Health Briefs complex-trauma

Published on April 29th, 2022 | by Natural Awakenings Publishing Corp.


The Ripple Effects of Complex Trauma

Complex trauma results from a child’s experience of multiple traumatic events. The long-term effects of these multiple, often horrific, events result in a wide range of results. None are good. Often invasive, these traumatic acts are directed at the child. Unfortunately, the child is usually victimized by their primary caregiver or a close relative. The traumas cause ripples of stunted development and maladaptive behaviors in the quest for the child to feel safe.

One of these ripples affects relationships. If the relationship with a primary caregiver is healthy, the child learns to trust people and the world. They can regulate their emotions and interact effectively with the world. The world appears safe; these children develop a sense of their personal value. Lacking a close relationship with their primary caregiver has a multitude of negative effects which continue through adulthood. When primary relationships are unreliable, frightening or inconsistent, children can’t trust others for help. When the primary caregiver exploits/abuses a child, the child believes they’re bad and deserve this treatment. The world appears dangerous. Not surprisingly, a child with complex trauma has significant difficulty in developing strong, healthy relationships.

Another ripple is child development, especially if these traumatic events are severe or pervasive as in abuse or profound neglect. There are adverse development effects if a child feels insecure and unsafe in the home environment. They may develop coping skills that help them to survive and function in the moment, but interfere with normalcy later in life. They become overly sensitive to the moods of others and hyper-vigilant about how the adults around them are feeling and acting. They want to protect themselves from an adversity or the next trauma.

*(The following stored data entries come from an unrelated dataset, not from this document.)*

/-! ### Seals (R235 to R239) -/

/-- Entry number of a block by its local address, and the seal state that its window's kind gives (R236, R237). -/
def sealEntry (a : Nat) : Nat × Nat :=
  match hbmWindow a with
  | some 8 => (a / 4096, 1)
  | some h => (12570624 * h + (a - localBase - h * localSpan) / 4096, 2)
  | none => (0, 0)
/-- Seal state of entry k. -/
def State.seal (s : State) (k : Nat) : Nat := tget (fun _ => 0) s.seals k
/-- Write a block's entry and its seal state at once (R238): when the table's granule refuses the value, the state does not change
either, and the answer is its address. -/
def State.putSeal (s : State) (agent k v st : Nat) : State × Option Nat :=
  let a := tableBase + 4 * k
  match s.writeMem false agent a (toLe 4 v) with
  | (t, true) => ({ t with seals := tset (fun _ => 0) t.seals k st }, none)
  | (t, false) => (t, some ((t.firstPoison a 4).getD a))
/-- Update an entry as far as it can be. -/
def State.setSeal (s : State) (agent k v st : Nat) : State := (s.putSeal agent k v st).1
/-- Read the value of entry k with its error check (R233, R234, R237). -/
def State.sealValue (s : State) (agent k : Nat) : State × Except (Status × Nat) Nat :=
  let a := tableBase + 4 * k
  match s.stackStatus a 4 with
  | .ok =>
    (match s.readMem agent a 4 with
     | (t, some b) => (t, .ok (ofLe b))
     | (t, none) => (t, .error (.uncorrectable, (t.firstPoison a 4).getD a)))
  | st => (s, .error (st, 0))
/-- SEAL one block (Table 7.3). -/
def State.sealBlock (s : State) (e : PumpEnv) (a : Nat) : State × PEnd :=
  match s.pRead e a 4096 with
  | (t, some x, _) => (t, some x)
  | (t, none, b) =>
    match t.stackStatus (tableBase + 4 * (sealEntry (s.loc a)).1) 4 with
    | .ok =>
      (match t.putSeal e.agent (sealEntry (s.loc a)).1 (crc32c b) (sealEntry (s.loc a)).2 with
       | (u, none) => (u, none)
       | (u, some g) => (u, some (.uncorrectable, g)))
    | st => (t, some (st, 0))
/-- VERIFY one block (R239): the status of the comparison. -/
def State.verifyBlock (s : State) (e : PumpEnv) (a : Nat) : State × PEnd :=
  let k := sealEntry (s.loc a)
  match s.pRead e a 4096 with
  | (t, some x, _) => (t, some x)
  | (t, none, b) =>
    match t.sealValue e.agent k.1 with
    | (u, .error x) => (u, some x)
    | (u, .ok v) =>
      if u.seal k.1 ≠ k.2 then (u, some (.unsealed, 0))
      else if v ≠ crc32c b then (u, some (.checksum, 0))
      else (u, none)

/-- Run steps in order until one ends the command; the number counts the steps that were done. [DESIGN CHOICE, log entry 26] -/
def runCount {α : Type} (f : State → α → State × PEnd) : Nat → List α → State → State × Nat × PEnd
  | k, [], s => (s, k, none)
  | k, x :: t, s =>
    match f s x with
    | (u, some r) => (u, k, some r)
    | (u, none) => runCount f (k + 1) t u

/-- Run steps in order until one ends the command. [DESIGN CHOICE, log entry 26] -/
def runSteps {α : Type} (f : State → α → State × PEnd) : List α → State → State × PEnd
  | [], s => (s, none)
  | x :: t, s =>
    match f s x with
    | (u, some r) => (u, some r)
    | (u, none) => runSteps f t u

/-- The outcome without the number of steps. -/
def dropCount (r : State × Nat × PEnd) : State × PEnd := (r.1, r.2.2)

/-- Blocks that a range touches, by their first address. -/
def blocksOf (a n : Nat) : List Nat := (List.range ((a + n - 1) / 4096 - a / 4096 + 1)).map (fun i => (a / 4096 + i) * 4096)

/-- Whether rows of n bytes cover the whole block at a. -/
def covers (rows : List Nat) (n a : Nat) : Bool :=
  (List.range 4096).all (fun i => rows.any (fun r => decide (r ≤ a + i) && decide (a + i < r + n)))

end Sys2Proof.Machine
end

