-- ==== Sys2Proof/Machine/Launch.lean ====
section
/-!
DEFINITION. Tasks: their images and the checks of LAUNCH (R67 to R70, R131, R132, R153, R154, R281, R308, R309), claiming,
loading and release (R71, R72, R134, R155), the end of a task (R73, R111, R226, R281, R282), and the mesh schedules in
service (R156, R158, R159).
-/

namespace Sys2Proof.Machine

/-- The agent under which the hardware loads images and writes exit blocks. [DEDUCED, log entry 42] -/
def loader : Nat := 505

/-! ### Images -/

/-- An entry of the section table (Table 2.11). -/
structure Sect where
  ty : Nat
  flags : Nat
  target : Nat
  off : Nat
  size : Nat
  addr : Nat
  deriving DecidableEq, Repr

/-- Tile index of a section's target. -/
def Sect.tile (x : Sect) : Nat := bits x.target 7 0
/-- Row of a section's target. -/
def Sect.row (x : Sect) : Nat := bits x.target 11 8
/-- Position of a section's target. -/
def Sect.pos (x : Sect) : Nat := bits x.target 15 12
/-- The section holds preloaded commands. -/
def Sect.preload (x : Sect) : Bool := x.ty == 3 && bit x.flags 0
/-- Commands that are copied to SE_ADDR, or raw data. -/
def Sect.copied (x : Sect) : Bool := (x.ty == 3 && !x.preload) || x.ty == 7
/-- A note section. -/
def Sect.note (x : Sect) : Bool := decide (0x8000 ≤ x.ty)

/-- The sections of an image. -/
def imgSects (b : Bytes) : List Sect :=
  (List.range (le b 8 2)).map (fun i =>
    let o := 128 + 32 * i
    ⟨le b o 2, le b (o + 2) 2, le b (o + 4) 4, le b (o + 8) 8, le b (o + 16) 8, le b (o + 24) 8⟩)

/-- Content of a section. -/
def Sect.content (x : Sect) (b : Bytes) : Bytes := (b.drop x.off).take x.size

/-- What a LAUNCH works with: its image, the logical tiles in order, their partition and the descriptor's class. -/
structure Job where
  b : Bytes
  tiles : List Nat
  part : Nat
  cls : Nat
  fn : Nat
  deriving DecidableEq, Repr

/-- TI_NTILES. -/
def Job.n (j : Job) : Nat := le j.b 12 1
/-- TI_CLASSMASK. -/
def Job.mask (j : Job) : Nat := le j.b 14 2
/-- Sections. -/
def Job.sects (j : Job) : List Sect := imgSects j.b
/-- Logical tile of an image tile. -/
def Job.tile (j : Job) (i : Nat) : Nat := j.tiles.getD i 0
/-- Image tiles that a section targets. -/
def Job.targets (j : Job) (x : Sect) : List Nat := if x.tile = 0xFF then List.range j.n else [x.tile]

/-- Present programmable cores that an ELF section targets: image tile and agent (R70, check 9). -/
def Job.agents (j : Job) (s : State) (x : Sect) : List (Nat × Nat) :=
  let ks := if x.ty = 1 then (if x.pos = 0xF then List.range 4 else [x.pos])
    else (if x.pos = 0xF then List.range 8 else [x.pos]).map (· + 4)
  (j.targets x).flatMap (fun i => ks.map (fun k => (i, agentOf (j.tile i) k))) |>.filter (fun e => s.corePresent e.2)

/-- M-cores that an MCMD section targets: image tile and index. -/
def Job.mcoresNamed (j : Job) (x : Sect) : List (Nat × Nat) :=
  let rs := if x.row = 0xF then List.range 4 else [x.row]
  let ps := if x.pos = 0xF then List.range 4 else [x.pos]
  (j.targets x).flatMap (fun i => rs.flatMap (fun r => ps.map (fun p => (i, 16 * j.tile i + 4 * r + p))))

/-- Present M-cores that an MCMD section targets. -/
def Job.mcores (j : Job) (s : State) (x : Sect) : List (Nat × Nat) := (j.mcoresNamed x).filter (fun e => s.mPresent e.2)

/-- Whether a section's target gives its tile, row and position explicitly (R70, check 9). -/
def Sect.explicit (x : Sect) : Bool := x.tile != 0xFF && x.row != 0xF && x.pos != 0xF

/-! ### ELF sections (R69) -/

/-- A PT_LOAD segment: flags, offset, physical address, file and memory sizes. -/
structure Seg where
  flags : Nat
  off : Nat
  addr : Nat
  filesz : Nat
  memsz : Nat
  deriving DecidableEq, Repr

/-- The PT_LOAD segments of an ELF64 file. [PRESUMED, log entry 41] -/
def elfSegs (b : Bytes) : List Seg :=
  (List.range (le b 56 2)).filterMap (fun i =>
    let o := le b 32 8 + 56 * i
    if le b o 4 = 1 then some ⟨le b (o + 4) 4, le b (o + 8) 8, le b (o + 24) 8, le b (o + 32) 8, le b (o + 40) 8⟩ else none)

/-- e_entry. [PRESUMED, log entry 41] -/
def elfEntry (b : Bytes) : Nat := le b 24 8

Another ripple affects the physical body. The development of a child’s body’s functions are partly determined by their environment. A child with complex trauma experiences fear and constant stress and their immune systems don’t develop properly. The body’s stress response systems also develop abnormally. As an adult, the person may overreact as if under extreme stress when really there is only mild stress. We call this “reactivity”. Reactive symptoms include rapid breathing, heart palpitations and panic. Stress in the environment growing up also impairs brain and central nervous system development. Lacking mental stimulation in a neglectful environment limits their full potential brain development. Children with complex trauma also develop chronic physical conditions like headaches and stomach aches.

Ripples of complex trauma also affect the emotional well-being of the child. Children withhold their emotions from others. They’re afraid of letting others see their fear, anger, sadness and vulnerability. Not only do they have difficulty expressing emotions, they also aren’t able to identify emotions and they lack a “feelings” vocabulary.